This illustration shows a superior view of a cross section of the brain. The anterior side of the brain is at the top of the diagram with the two eyes clearly visible. Each eye contains a left nerve tract and a right nerve tract. In the left eye, the left nerve tract travels straight back to the right side of the thalamus. It then enters the left occipital lobe. Conversely, the right nerve tract crosses to the right side of the brain through the optic chiasma. It travels through the right side of the thalamus and enters the right occipital lobe. In the right eye, the opposite is true. The left nerve tract crosses over to the left side of the brain at the optic chiasma, traveling into the left side of the thalamus and the left side of the occipital lobe. However, the right nerve tract leads straight back to the right side of the thalamus and the right occipital lobe. Therefore, the optic chiasma is where the right nerve tract from the right eye crosses over the left nerve tract from the left eye.
This drawing of the connections of the eye to the brain shows the optic nerve extending from the eye to the chiasm, where the structure continues as the optic tract. The same axons extend from the eye to the brain through these two bundles of fibers, but the chiasm represents the border between peripheral and central.

In 2003, the Nobel Prize in Physiology or Medicine was awarded to Paul C. Lauterbur and Sir Peter Mansfield for discoveries related to magnetic resonance imaging (MRI). This is a tool to see the structures of the body (not just the nervous system) that depends on magnetic fields associated with certain atomic nuclei. The utility of this technique in the nervous system is that fat tissue and water appear as different shades between black and white. Because white matter is fatty (from myelin) and gray matter is not, they can be easily distinguished in MRI images. Visit the Nobel Prize web site to play an interactive game that demonstrates the use of this technology and compares it with other types of imaging technologies. Also, the results from an MRI session are compared with images obtained from X-ray or computed tomography. How do the imaging techniques shown in this game indicate the separation of white and gray matter compared with the freshly dissected tissue shown earlier?
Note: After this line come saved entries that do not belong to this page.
-- ==== Sys2Proof/Machine/WMap.lean ====
section
/-!
DEFINITION. Sys2Proof/Machine/WMap.lean: the one form in which words are held by address, for memory and for the
registers: pairs in strictly rising address order, none of value 0; an address not listed reads 0 (R69: the memories
are initialised with contents 0; R609: a register with no reset value stated reads 0).
-/
namespace Sys2Proof.Machine

/-- Words by address, addresses strictly rising, no listed word 0. -/
abbrev WMap := List (Nat × Word)

/-- The word at an address; 0 where nothing is listed. -/
def WMap.rd : WMap → Nat → Word
  | [], _ => 0
  | (b, w) :: rest, a => if a = b then w else WMap.rd rest a

/-- The pairs without those of an address: it reads 0. -/
def WMap.drop (m : WMap) (a : Nat) : WMap := m.filter fun p => p.1 != a

/-- A pair put in its place by address, or in place of the one there. -/
def WMap.put : WMap → Nat → Word → WMap
  | [], a, v => [(a, v)]
  | (b, w) :: rest, a, v =>
    if a < b then (a, v) :: (b, w) :: rest
    else if a = b then (a, v) :: rest
    else (b, w) :: WMap.put rest a v

/-- The pairs with the word at an address replaced; writing 0 removes the entry. -/
def WMap.wr (m : WMap) (a : Nat) (v : Word) : WMap := if v = 0 then m.drop a else m.put a v

/-- Every address listed lies above a bound, in strictly rising order, with a word other than 0. -/
def WMap.above : Nat → WMap → Bool
  | _, [] => true
  | lo, (b, w) :: rest => decide (lo ≤ b) && decide (w ≠ 0) && WMap.above (b + 1) rest

/-- The canonical form. -/
def WMap.wf (m : WMap) : Bool := WMap.above 0 m

/-- Words written one after another from an address on. -/
def WMap.wrList (m : WMap) (a : Nat) : List Word → WMap
  | [] => m
  | w :: ws => WMap.wrList (m.wr a w) (a + 1) ws

/-- The `n` words from an address on. -/
def WMap.rdList (m : WMap) (a n : Nat) : List Word := (List.range n).map fun i => m.rd (a + i)

/-- The pairs whose addresses lie outside `[lo, hi)`: that range reads 0. -/
def WMap.clear (m : WMap) (lo hi : Nat) : WMap := m.filter fun p => decide (p.1 < lo) || decide (hi ≤ p.1)

end Sys2Proof.Machine
end

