-- ==== Sys2Proof/Machine/Regs.lean ====
section
/-!
DEFINITION. Sys2Proof/Machine/Regs.lean: every register of the 32 blocks (R602 to R610), its fields by name, and the
access table: for each register its place, its nine-port arrangement where it has one, and for each field its bits,
its access type (R6), its reset or derived value and the codes it admits (R7). Block n lies at 16#00C0_0000 + 4,096 n.
-/
namespace Sys2Proof.Machine

/-- The access types of R6. -/
inductive Acc where
  | ro | rw | w1c | wo | rwl | rwx
  deriving DecidableEq, Repr

/-- A field in the access table: bits, type, reset or derived value, and the ranges of admitted codes (none listed:
every code is admitted). -/
structure FieldRow where
  lo : Nat
  width : Nat
  acc : Acc
  reset : Nat
  legal : List (Nat × Nat)
  deriving DecidableEq, Repr

/-- A register, or an array of registers: `count` groups of `inner` words, `stride` apart, from `base` on; `port`
marks the words that belong to one master each (R104). -/
structure RegRow where
  base : Nat
  count : Nat
  stride : Nat
  inner : Nat
  port : Bool
  fields : List FieldRow
  deriving DecidableEq, Repr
Structures of the CNS and PNS
CNS PNS
Group of Neuron Cell Bodies (i.e., gray matter) Nucleus Ganglion
Bundle of Axons (i.e., white matter) Tract Nerve

Functional divisions of the nervous system

The nervous system can also be divided on the basis of its functions, but anatomical divisions and functional divisions are different. The CNS and the PNS both contribute to the same functions, but those functions can be attributed to different regions of the brain (such as the cerebral cortex or the hypothalamus) or to different ganglia in the periphery. The problem with trying to fit functional differences into anatomical divisions is that sometimes the same structure can be part of several functions. For example, the optic nerve carries signals from the retina that are either used for the conscious perception of visual stimuli, which takes place in the cerebral cortex, or for the reflexive responses of smooth muscle tissue that are processed through the hypothalamus.

There are two ways to consider how the nervous system is divided functionally. First, the basic functions of the nervous system are sensation, integration, and response. Secondly, control of the body can be somatic or autonomic—divisions that are largely defined by the structures that are involved in the response. There is also a region of the peripheral nervous system that is called the enteric nervous system that is responsible for a specific set of the functions within the realm of autonomic control related to gastrointestinal functions.

Basic functions

The nervous system is involved in receiving information about the environment around us (sensation) and generating responses to that information (motor responses). The nervous system can be divided into regions that are responsible for sensation    (sensory functions) and for the response    (motor functions). But there is a third function that needs to be included. Sensory input needs to be integrated with other sensations, as well as with memories, emotional state, or learning (cognition). Some regions of the nervous system are termed integration    or association areas. The process of integration combines sensory perceptions and higher cognitive functions such as memories, learning, and emotion to produce a response.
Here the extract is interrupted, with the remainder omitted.